EXERCISE REQUIREMENTS:
Output range, inclusive: from the line containing "with every operand and modifier." to the line containing "and results -/". Restate those lines from the data below word for word and only those.

[SUPPLIED ENTRIES — start]

-- ==== Sys2Proof/Certificates/Slice0/Obligations.lean ====
section
/-! DEFINITION. The statements for the provers. Each names the rules of the spec it formalises; where it says that an
instruction goes on, it says so for every state and operands for which the instruction issues. -/

open Sys2Proof Sys2Proof.Machine

/-! ### The machine as a whole -/

/-- Memory right after reset is in its canonical form, no thread is resident, and no PC and no entry is misaligned. -/
def Obligations.ResetInv : Prop :=
  MemInv State.reset ∧ PcInv State.reset ∧ EntryInv State.reset ∧ State.reset.waves = [] ∧ State.reset.regions = [] ∧
  State.reset.frozen = false ∧ State.reset.pwrSt = .active ∧ State.reset.pwrLimit = 0x47E ∧
  (∀ d, State.reset.die d = Die.fresh) ∧ (∀ g, State.reset.core g = Core.fresh)

/-- Every step keeps memory in its canonical form: addresses rise strictly and no entry equals what an unlisted address
reads as. -/
def Obligations.StepKeepsMemory : Prop :=
  ∀ s t, MemInv s → step s = .next t → MemInv t

/-- R12: a misaligned PC cannot arise. Every step keeps the PC of every resident thread 4-aligned, and with it every address at which a
thread may go on or be placed: what a handler, a wait or an access that faults late has saved, the saved workgroups, the entries and
the trap handler of each region, and the entries of queues, bins, sweeps and deliveries. -/
def Obligations.StepKeepsPcs : Prop :=
  ∀ s t, PcInv s → EntryInv s → step s = .next t → PcInv t ∧ EntryInv t

/-- R27 to R42: a well-formed instruction is read back from its own bytes with every operand and modifier, for the unit
that decodes it and whatever bytes come after; an event has no bytes. -/
def Obligations.DecodeEncode : Prop := ∀ i, Laws.Encoding.Statement i

/-- No instruction and no event stops the machine: `exec` answers a next state for each of them in every state, and so does
a step. That no arm refuses, and nothing stands where the spec is silent, is the choice of log 59 (DESIGN CHOICE); that an event which
cannot happen now, and an entry of the agenda passed over, leave the state as it is, is log 2's. -/
def Obligations.EveryStepGoesOn : Prop :=
  (∀ i s, ∃ t, exec i s = .next t) ∧ ∀ s, StepsOn s

/-- A step runs the instruction whose bytes stand at the PC of the path that holds the turn (R28, R132), after the clocks
have passed and the block is noted in the wave's fetch buffer; or the event the agenda names. -/
def Obligations.StepRunsDecoded : Prop :=
  (∀ s x l s1 leaf i rest blk, s.frozen = false → s.agenda = [] →
    s.tick.waves.find s.cur = some x → x.turn = some l → s.tick.mayIssue s.cur x = true → x.pathOf l ≠ [] →
    s.tick.translate (x.agent s.cur) (x.threads.getD l .empty).pc.toNat .ex (fun _ => none) = .ok s1 leaf →
    decode x.unit (blk.drop ((x.threads.getD l .empty).pc.toNat % 32)) = .ok (i, rest) →
    (x.fetched = some ((x.threads.getD l .empty).pc.toNat / 32 * 32, blk) → step s = exec i s1) ∧
    (∀ s2, (∀ e, x.fetched = some e → e.1 ≠ (x.threads.getD l .empty).pc.toNat / 32 * 32) →
      s1.fetchBlock s.cur x.rgn
          (s1.hostKey (s1.fnOf x.rgn) (leaf.key + ((x.threads.getD l .empty).pc.toNat / 32 * 32 - leaf.va))) = (s2, blk) →
      step s = exec i { s2 with waves := s2.waves.upd s.cur fun x =>
        { x with fetched := some ((x.threads.getD l .empty).pc.toNat / 32 * 32, blk) } })) ∧
  (∀ s w rest, s.frozen = false → s.agenda = .issue w :: rest →
    step s = issueNext { s.tick with agenda := rest, cur := w }) ∧
  (∀ s i rest, s.frozen = false → s.agenda = .event i :: rest → descOf .w i = none →
    step s = exec i { s.tick with agenda := rest })

/-- R175, R185: the bytes of a fetch block are those of its home, or those that the L0 cache of the unit's quadrant or the
instruction cache of its core holds, the block as a whole; where neither cache holds other bytes than the home, they are those of the
home. Which of them a fetch takes where they differ is free (assumption 27). The block lies at a place no link failure cuts off, meets
no error, and lies in no facet window. Memory and the waves are as they were. -/
def Obligations.FetchReadsMemory : Prop :=
  ∀ (s : State) w rgn key, key % 32 = 0 → s.cutOff key = false → s.poisoned key 32 = false → s.windowOf key = none →
    let l0 := NMap.find (NMap.get [] (s.core (fetchCore w)).l0 (fetchQuad w)) (key / 32)
    let shared := (s.core (fetchCore w)).icache.find (key / 32)
    ((s.fetchBlock w rgn key).2 = s.homeBytes none key 32 ∨
      l0 = some (s.fetchBlock w rgn key).2 ∨ shared = some (s.fetchBlock w rgn key).2) ∧
    ((∀ e, l0 = some e → e = s.homeBytes none key 32) → (∀ e, shared = some e → e = s.homeBytes none key 32) →
      (s.fetchBlock w rgn key).2 = s.homeBytes none key 32) ∧
    (s.fetchBlock w rgn key).1.mem = s.mem ∧ (s.fetchBlock w rgn key).1.waves = s.waves

/-- R54, R56, R144 and the worked encodings of the chapters, word for word: each decodes to the instruction it stands for,
with every operand and modifier. R97 names p1 where its word holds 0x603, which R37 reads as p3: the word is taken as it stands
(assumption 79). -/
def Obligations.WorkedWords : Prop :=
  let fr : Form → Operand → Operand → Operand → Operand → BitVec 21 → Frame := fun form d a b c x =>
    ⟨form, 7, false, 0, 0, d, a, b, c, x, 0⟩
  decodeTableWord 64 0x0000000000001D0C = some (.exit (fr .s (.v 0) (.v 0) (.v 0) (.v 0) 0)) ∧
  decodeTableWord 64 0x2000000000001D0C = some (.nop (fr .s (.v 0) (.v 0) (.v 0) (.v 0) 0)) ∧
  decodeTableWord 64 0x1000000000001D0C = some (.yield (fr .s (.v 0) (.v 0) (.v 0) (.v 0) 0)) ∧
  decodeTableWord 64 0x0320000100301C9C =
    some (.cvt (fr .s (.v 3) (.v 2) (.v 0) (.v 0) 0) .e4m3 .f32 .rne true false 0 0) ∧
  decodeTableWord 96 0x0000060322E01C0280B01C01 = some (.iaddc (fr .m (.v 11) (.v 5) (.v 7) (.p 3) 0) 7) ∧
  decodeTableWord 96 0x42800000_02800C0100001E41 =
    some (.mma (fr .m (.v 0) (.v 2) (.v 3) (.v 0) 0x085000) 1 2 false)


/-! ### Issue, sources and results -/

/-- R13, R33, R34, R36, R132: an instruction of a wave with nothing pending, whose operands name no queue register and lie in
the allocation, issues: its group is the lanes of the path whose guard holds; each lane of the path stands at the next
instruction, running, with its registers, predicates and stacks as they were, and holds no element popped for another; nothing
but the wave, the number of the instruction and the core's `wakerc` changes, and what a fault has its domain do waits for the
group (R163). With one LL result pending in a lane of the group (R34): an instruction that does not name its destination issues
while the window lasts, which is one shorter then; one that names it, or comes after the window, issues as it does once the result is
written, and within the window the wait sets LAV. -/
def Obligations.IssueBegins : Prop :=
  (∀ (s : State) (i : Instr) (e : Desc) (x : Wave) (l : Nat),
    s.waves.find s.cur = some x → x.turn = some l → x.pathOf l ≠ [] → (∀ t ∈ x.threads, t.accs = []) →
    descOf x.unit i = some e → e.rangeFault x.unit x.bound = none → e.queueSrcs = [] → e.queueDst = none →
    ∃ c s1, Begins i s c s1 ∧ s.ctxOf s.cur e = some c ∧ s1 = s.begin c ∧
      c.w = s.cur ∧ c.x = x ∧ c.e = e ∧ c.pc = (x.threads.getD l .empty).pc ∧ c.path = x.pathOf l ∧
      c.group = (x.pathOf l).filter (fun n => (x.threads.getD n .empty).guard e.f) ∧
      (∃ y, s1.waves.find s.cur = some y ∧ y.s = x.s ∧ y.k = x.k ∧ y.wg = x.wg ∧ y.turn = x.turn ∧
        y.threads.length = x.threads.length ∧
        ∀ n t, x.threads[n]? = some t → ∃ t1, y.threads[n]? = some t1 ∧ t1.v = t.v ∧ t1.preds = t.preds ∧
          t1.stack = t.stack ∧ t1.epc = t.epc ∧ t1.mark = t.mark ∧ t1.accs = [] ∧
          (n ∈ c.path → t1.pc = t.pc + BitVec.ofNat 64 e.f.form.bytes ∧ t1.st = .running ∧ t1.popped = []) ∧ (n ∉ c.path → t1 = t)) ∧
      (∀ w, w ≠ s.cur → s1.waves.find w = s.waves.find w) ∧
      s1 = { s with waves := s1.waves, cores := s1.cores, nextId := s.nextId + 1, acts := some (s.acts.getD []) } ∧
      (∀ g, (s1.core g).tlb = (s.core g).tlb ∧ (s1.core g).copies = (s.core g).copies ∧
        (s1.core g).engine = (s.core g).engine)) ∧
  (∀ (s : State) (i : Instr) (e : Desc) (x : Wave) (h l : Nat) (t : Thread) (a : Acc) (d : Dst) (v : List Word),
    s.waves.find s.cur = some x → x.turn = some h → descOf x.unit i = some e →
    l ∈ x.pathOf h → x.threads[l]? = some t → t.guard e.f = true → t.accs = [a] →
    (∀ n u, n ≠ l → x.threads[n]? = some u → u.accs = []) →
    a.kind = .calc → a.parts = [] → a.ord = .plain → a.dst = some d → d.wr = true → a.val = some v →
    (∀ q, d.op ≠ .q q) → Operand.meets x.unit (.p e.f.gp) 1 d.op d.words = false →
    (s.cluster (clusterOfWave s.cur)).svc.contains ⟨s.cur, l, a.id⟩ = false →
    let named := (touches e i).any fun o => o.1.meets x.unit o.2 d.op d.words
    let written (r : State) : State := (r.updThread s.cur l fun t => t.setAcc a.id fun _ => none).putDst s.cur l d.op v
    (a.win = 0 → s.startOf i = (written s).startOf i) ∧
    (a.win ≠ 0 → named = true → s.startOf i = (written (s.updThread s.cur l fun t => { t with lav := true })).startOf i) ∧
    (a.win ≠ 0 → named = false → e.rangeFault x.unit x.bound = none → e.queueSrcs = [] → e.queueDst = none →
      ∃ c, s.ctxOf s.cur e = some c ∧ Begins i s c (s.begin c) ∧
        ∃ t1, (s.begin c).thread? s.cur l = some t1 ∧ t1.accs = [{ a with win := a.win - 1 }] ∧ t1.lav = t.lav))

/-- R41 check 10, R13, R14: an operand that lies beyond the allocation, or is not aligned to its length, faults every lane
of the path with code 0x03; the instruction has no other effect. Where two operands fail differently the subcode is that of the first
in the order D, A, B, C (assumption 11). -/
def Obligations.RegisterRangeFaults : Prop :=
  ∀ (s : State) (i : Instr) (e : Desc) (x : Wave) (l : Nat) (sub : BitVec 8),
    s.waves.find s.cur = some x → x.turn = some l → x.pathOf l ≠ [] → (∀ t ∈ x.threads, t.accs = []) →
    descOf x.unit i = some e → e.rangeFault x.unit x.bound = some sub →
    ∃ c, s.ctxOf s.cur e = some c ∧ c.path = x.pathOf l ∧
      s.startOf i = .stop
        ((c.path.foldl (fun r n => r.raise c.w n c.pc { code := 3, sub := sub }) s.holdActs).settleTurn c) ∧
      (∀ alloc p (n : BitVec 10), rangeOne .w alloc p (.v n) =
        if n.toNat % p.align ≠ 0 then some 2 else if alloc < n.toNat + p.words then some 1 else none) ∧
      (∀ alloc p o, (∀ n, o ≠ .v n) → rangeOne .w alloc p o = none)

[SUPPLIED ENTRIES — finish]

RESULT OF THE EXERCISE:
with every operand and modifier. R97 names p1 where its word holds 0x603, which R37 reads as p3: the word is taken as it stands
(assumption 79). -/
def Obligations.WorkedWords : Prop :=
  let fr : Form → Operand → Operand → Operand → Operand → BitVec 21 → Frame := fun form d a b c x =>
    ⟨form, 7, false, 0, 0, d, a, b, c, x, 0⟩
  decodeTableWord 64 0x0000000000001D0C = some (.exit (fr .s (.v 0) (.v 0) (.v 0) (.v 0) 0)) ∧
  decodeTableWord 64 0x2000000000001D0C = some (.nop (fr .s (.v 0) (.v 0) (.v 0) (.v 0) 0)) ∧
  decodeTableWord 64 0x1000000000001D0C = some (.yield (fr .s (.v 0) (.v 0) (.v 0) (.v 0) 0)) ∧
  decodeTableWord 64 0x0320000100301C9C =
    some (.cvt (fr .s (.v 3) (.v 2) (.v 0) (.v 0) 0) .e4m3 .f32 .rne true false 0 0) ∧
  decodeTableWord 96 0x0000060322E01C0280B01C01 = some (.iaddc (fr .m (.v 11) (.v 5) (.v 7) (.p 3) 0) 7) ∧
  decodeTableWord 96 0x42800000_02800C0100001E41 =
    some (.mma (fr .m (.v 0) (.v 2) (.v 3) (.v 0) 0x085000) 1 2 false)


/-! ### Issue, sources and results -/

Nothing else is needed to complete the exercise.